[Stored items]
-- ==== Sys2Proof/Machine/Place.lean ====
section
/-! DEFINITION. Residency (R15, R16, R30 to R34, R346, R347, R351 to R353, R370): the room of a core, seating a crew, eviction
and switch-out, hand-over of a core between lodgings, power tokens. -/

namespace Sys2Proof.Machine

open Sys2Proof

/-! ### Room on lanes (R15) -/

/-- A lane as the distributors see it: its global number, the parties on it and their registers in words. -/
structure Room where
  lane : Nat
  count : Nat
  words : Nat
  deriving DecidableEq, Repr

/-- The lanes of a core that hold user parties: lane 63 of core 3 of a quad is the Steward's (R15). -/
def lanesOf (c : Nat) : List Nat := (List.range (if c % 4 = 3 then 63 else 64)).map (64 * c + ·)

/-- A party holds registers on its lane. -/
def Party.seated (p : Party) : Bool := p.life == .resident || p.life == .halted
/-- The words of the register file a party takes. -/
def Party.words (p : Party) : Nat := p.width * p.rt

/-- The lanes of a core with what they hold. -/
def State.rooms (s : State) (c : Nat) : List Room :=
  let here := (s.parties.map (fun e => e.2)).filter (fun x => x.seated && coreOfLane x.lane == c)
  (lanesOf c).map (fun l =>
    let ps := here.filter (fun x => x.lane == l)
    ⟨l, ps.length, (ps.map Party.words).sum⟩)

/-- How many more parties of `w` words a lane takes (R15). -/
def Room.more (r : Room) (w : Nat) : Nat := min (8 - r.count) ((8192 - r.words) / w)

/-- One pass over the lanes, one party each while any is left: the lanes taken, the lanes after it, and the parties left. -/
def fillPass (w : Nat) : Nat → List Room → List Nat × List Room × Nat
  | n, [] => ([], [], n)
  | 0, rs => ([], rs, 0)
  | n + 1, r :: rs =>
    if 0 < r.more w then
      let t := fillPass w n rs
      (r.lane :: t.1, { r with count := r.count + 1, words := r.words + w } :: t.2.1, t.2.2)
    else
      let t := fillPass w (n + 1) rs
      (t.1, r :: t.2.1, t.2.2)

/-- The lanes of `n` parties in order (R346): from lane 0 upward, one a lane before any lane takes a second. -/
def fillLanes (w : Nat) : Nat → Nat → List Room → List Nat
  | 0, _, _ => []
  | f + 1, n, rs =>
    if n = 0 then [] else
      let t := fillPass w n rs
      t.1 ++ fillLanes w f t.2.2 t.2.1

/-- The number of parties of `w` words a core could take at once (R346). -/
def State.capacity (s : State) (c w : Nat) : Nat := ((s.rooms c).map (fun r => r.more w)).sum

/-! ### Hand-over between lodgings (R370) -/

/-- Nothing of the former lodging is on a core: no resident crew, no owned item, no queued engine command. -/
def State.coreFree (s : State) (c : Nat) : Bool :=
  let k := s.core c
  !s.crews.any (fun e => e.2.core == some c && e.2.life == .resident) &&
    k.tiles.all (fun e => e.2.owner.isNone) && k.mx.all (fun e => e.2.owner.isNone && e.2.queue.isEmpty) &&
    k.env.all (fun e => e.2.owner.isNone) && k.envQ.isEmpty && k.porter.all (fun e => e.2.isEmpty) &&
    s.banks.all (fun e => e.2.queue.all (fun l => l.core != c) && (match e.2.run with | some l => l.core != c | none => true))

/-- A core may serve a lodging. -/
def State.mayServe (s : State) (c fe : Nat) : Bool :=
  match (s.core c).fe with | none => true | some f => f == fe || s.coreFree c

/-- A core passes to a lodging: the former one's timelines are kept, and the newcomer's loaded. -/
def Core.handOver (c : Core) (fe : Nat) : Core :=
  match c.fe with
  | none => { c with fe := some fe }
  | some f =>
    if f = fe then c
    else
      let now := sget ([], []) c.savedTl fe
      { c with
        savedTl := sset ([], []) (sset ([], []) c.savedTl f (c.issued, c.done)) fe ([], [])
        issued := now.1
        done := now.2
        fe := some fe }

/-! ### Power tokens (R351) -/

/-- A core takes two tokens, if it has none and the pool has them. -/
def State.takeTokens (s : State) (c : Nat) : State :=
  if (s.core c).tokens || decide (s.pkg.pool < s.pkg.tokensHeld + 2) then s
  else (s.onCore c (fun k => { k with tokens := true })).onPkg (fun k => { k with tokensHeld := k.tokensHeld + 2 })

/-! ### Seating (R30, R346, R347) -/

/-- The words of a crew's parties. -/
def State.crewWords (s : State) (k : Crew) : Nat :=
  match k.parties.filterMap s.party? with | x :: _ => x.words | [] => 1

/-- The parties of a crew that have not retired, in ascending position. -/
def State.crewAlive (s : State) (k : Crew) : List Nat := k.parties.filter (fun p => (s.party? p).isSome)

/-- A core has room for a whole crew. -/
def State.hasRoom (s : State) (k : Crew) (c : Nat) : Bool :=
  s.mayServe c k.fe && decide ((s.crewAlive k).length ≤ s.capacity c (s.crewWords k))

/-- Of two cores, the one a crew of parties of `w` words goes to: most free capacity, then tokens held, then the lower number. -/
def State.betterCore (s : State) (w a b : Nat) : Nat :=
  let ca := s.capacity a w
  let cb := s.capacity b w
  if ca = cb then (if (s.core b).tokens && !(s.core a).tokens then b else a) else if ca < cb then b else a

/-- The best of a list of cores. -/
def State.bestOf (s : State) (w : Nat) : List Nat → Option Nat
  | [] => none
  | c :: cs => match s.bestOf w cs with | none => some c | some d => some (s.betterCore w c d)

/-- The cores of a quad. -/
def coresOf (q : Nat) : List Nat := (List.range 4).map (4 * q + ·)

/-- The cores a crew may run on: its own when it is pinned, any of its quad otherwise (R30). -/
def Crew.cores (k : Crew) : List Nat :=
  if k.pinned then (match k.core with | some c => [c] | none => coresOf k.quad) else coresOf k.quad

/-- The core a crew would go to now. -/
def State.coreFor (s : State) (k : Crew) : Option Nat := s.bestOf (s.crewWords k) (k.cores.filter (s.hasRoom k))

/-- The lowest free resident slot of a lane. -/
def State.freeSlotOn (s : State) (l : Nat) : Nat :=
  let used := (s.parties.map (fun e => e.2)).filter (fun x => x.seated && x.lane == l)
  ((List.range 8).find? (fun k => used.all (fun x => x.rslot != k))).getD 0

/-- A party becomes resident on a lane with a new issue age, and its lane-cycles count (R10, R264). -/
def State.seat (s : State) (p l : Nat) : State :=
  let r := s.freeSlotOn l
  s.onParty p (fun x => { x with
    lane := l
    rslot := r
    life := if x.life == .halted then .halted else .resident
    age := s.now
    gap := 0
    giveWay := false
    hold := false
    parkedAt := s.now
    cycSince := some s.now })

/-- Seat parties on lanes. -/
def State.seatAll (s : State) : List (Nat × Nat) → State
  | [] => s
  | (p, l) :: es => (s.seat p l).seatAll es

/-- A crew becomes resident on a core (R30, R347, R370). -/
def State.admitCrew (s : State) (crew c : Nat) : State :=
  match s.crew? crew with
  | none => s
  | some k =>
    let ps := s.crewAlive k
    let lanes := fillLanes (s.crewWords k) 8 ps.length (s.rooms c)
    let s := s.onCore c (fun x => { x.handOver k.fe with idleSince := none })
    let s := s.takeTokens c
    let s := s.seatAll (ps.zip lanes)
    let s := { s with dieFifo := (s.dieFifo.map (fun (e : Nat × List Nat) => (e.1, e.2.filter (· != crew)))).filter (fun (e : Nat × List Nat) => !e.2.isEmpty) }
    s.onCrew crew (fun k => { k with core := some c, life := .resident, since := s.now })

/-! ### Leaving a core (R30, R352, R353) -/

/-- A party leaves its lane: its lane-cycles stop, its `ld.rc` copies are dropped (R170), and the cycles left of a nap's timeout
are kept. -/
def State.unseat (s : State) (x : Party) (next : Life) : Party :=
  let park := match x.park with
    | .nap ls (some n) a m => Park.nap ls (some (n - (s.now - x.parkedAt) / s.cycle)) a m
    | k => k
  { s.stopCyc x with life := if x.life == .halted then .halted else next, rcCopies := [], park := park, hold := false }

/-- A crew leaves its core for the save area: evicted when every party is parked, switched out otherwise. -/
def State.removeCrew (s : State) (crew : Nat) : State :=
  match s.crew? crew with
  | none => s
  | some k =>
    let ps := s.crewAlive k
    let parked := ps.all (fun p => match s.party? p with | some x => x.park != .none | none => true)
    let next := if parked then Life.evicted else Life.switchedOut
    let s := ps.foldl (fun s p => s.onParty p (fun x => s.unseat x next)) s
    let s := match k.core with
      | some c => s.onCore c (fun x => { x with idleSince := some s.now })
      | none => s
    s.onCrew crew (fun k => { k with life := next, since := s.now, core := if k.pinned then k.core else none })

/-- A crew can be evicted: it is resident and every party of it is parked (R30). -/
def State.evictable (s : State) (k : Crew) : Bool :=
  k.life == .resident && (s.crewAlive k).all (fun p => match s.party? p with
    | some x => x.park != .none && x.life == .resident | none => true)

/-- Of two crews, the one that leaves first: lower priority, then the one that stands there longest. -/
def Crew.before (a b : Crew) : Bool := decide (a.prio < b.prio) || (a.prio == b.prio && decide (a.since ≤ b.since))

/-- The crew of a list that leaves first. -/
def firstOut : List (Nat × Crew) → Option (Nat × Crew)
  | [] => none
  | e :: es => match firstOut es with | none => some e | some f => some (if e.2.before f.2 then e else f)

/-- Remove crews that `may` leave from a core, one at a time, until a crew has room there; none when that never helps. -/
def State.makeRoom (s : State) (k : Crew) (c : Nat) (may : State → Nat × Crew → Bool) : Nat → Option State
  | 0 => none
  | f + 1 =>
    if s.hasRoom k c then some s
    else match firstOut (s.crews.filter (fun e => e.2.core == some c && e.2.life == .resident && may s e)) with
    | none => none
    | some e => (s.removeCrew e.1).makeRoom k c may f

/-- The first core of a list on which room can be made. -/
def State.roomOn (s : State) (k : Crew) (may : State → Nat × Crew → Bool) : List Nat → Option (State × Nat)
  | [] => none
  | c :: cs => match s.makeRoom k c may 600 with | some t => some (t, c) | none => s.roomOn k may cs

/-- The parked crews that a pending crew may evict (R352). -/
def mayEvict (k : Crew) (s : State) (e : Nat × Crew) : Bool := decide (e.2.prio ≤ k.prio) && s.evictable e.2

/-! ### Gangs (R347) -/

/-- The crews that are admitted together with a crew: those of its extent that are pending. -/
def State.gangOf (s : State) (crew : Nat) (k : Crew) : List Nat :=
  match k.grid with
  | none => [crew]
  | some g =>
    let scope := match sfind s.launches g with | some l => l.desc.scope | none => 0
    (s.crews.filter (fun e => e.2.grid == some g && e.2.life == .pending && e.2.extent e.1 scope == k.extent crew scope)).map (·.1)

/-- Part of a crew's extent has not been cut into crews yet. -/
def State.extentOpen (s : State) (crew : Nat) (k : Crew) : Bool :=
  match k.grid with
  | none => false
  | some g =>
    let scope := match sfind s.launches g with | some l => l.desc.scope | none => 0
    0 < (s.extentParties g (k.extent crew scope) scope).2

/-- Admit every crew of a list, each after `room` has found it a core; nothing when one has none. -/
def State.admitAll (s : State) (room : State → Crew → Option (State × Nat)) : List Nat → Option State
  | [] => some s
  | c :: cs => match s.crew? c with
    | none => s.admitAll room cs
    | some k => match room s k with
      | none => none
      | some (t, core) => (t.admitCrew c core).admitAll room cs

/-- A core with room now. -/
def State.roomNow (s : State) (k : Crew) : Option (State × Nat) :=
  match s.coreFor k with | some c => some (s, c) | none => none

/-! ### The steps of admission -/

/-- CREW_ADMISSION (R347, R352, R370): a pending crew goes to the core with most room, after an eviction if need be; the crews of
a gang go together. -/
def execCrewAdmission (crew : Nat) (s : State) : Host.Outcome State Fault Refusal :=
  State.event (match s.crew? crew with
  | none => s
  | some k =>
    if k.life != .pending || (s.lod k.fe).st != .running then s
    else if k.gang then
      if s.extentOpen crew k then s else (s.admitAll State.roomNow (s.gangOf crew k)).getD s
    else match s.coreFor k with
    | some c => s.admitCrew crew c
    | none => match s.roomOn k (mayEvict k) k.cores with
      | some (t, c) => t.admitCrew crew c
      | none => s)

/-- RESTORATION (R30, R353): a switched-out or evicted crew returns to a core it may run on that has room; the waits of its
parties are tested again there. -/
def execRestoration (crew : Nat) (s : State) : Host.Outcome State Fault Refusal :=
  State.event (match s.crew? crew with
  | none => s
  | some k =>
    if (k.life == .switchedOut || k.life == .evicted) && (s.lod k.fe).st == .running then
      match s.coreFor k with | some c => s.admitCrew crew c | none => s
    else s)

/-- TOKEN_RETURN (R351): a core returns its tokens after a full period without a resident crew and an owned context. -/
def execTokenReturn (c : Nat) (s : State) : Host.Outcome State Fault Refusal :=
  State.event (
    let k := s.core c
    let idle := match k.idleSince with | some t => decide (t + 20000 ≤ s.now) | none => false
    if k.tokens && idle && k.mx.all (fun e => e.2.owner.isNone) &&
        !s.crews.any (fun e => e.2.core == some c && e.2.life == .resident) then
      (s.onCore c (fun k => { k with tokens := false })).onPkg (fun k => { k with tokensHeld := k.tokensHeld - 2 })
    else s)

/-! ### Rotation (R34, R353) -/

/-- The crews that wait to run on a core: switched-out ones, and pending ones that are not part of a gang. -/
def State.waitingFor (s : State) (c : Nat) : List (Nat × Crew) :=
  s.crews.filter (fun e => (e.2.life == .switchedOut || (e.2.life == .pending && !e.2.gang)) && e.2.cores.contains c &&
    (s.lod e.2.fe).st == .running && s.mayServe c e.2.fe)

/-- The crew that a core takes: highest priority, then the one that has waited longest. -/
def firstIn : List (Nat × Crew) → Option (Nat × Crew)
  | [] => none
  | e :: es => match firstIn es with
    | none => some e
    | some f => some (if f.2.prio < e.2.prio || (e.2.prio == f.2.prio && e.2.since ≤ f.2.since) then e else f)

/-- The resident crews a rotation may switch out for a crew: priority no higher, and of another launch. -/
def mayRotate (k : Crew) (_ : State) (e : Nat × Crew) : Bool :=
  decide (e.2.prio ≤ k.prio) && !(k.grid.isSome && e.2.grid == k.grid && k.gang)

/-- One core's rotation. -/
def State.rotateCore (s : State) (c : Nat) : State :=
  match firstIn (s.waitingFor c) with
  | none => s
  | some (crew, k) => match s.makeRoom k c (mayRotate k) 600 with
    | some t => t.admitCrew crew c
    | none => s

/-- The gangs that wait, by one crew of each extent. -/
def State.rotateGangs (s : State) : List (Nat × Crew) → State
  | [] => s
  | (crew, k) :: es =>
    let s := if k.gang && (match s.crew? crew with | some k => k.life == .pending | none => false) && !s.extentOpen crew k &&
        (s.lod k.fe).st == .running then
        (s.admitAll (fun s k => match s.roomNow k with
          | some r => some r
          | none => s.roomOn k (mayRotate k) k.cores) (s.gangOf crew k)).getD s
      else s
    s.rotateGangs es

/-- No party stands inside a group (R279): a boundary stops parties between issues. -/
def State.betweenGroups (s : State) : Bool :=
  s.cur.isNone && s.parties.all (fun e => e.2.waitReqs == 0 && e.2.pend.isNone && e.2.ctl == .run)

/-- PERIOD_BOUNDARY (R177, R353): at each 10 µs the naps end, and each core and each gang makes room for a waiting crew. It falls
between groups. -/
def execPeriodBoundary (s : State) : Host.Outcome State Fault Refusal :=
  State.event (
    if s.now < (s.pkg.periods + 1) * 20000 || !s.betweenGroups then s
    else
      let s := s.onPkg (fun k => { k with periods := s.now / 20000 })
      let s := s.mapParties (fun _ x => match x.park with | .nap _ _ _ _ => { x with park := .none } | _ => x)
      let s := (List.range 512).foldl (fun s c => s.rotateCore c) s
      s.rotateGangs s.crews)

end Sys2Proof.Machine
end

▶ _EXERCISE DESCRIPTION_: Please restate the records word for word. Go from the first line to the line with "Steward's (R15). -/" and include both.

▶ _ANSWER BOX_:
-- ==== Sys2Proof/Machine/Place.lean ====
section
/-! DEFINITION. Residency (R15, R16, R30 to R34, R346, R347, R351 to R353, R370): the room of a core, seating a crew, eviction
and switch-out, hand-over of a core between lodgings, power tokens. -/

namespace Sys2Proof.Machine

open Sys2Proof

/-! ### Room on lanes (R15) -/

/-- A lane as the distributors see it: its global number, the parties on it and their registers in words. -/
structure Room where
  lane : Nat
  count : Nat
  words : Nat
  deriving DecidableEq, Repr

/-- The lanes of a core that hold user parties: lane 63 of core 3 of a quad is the Steward's (R15). -/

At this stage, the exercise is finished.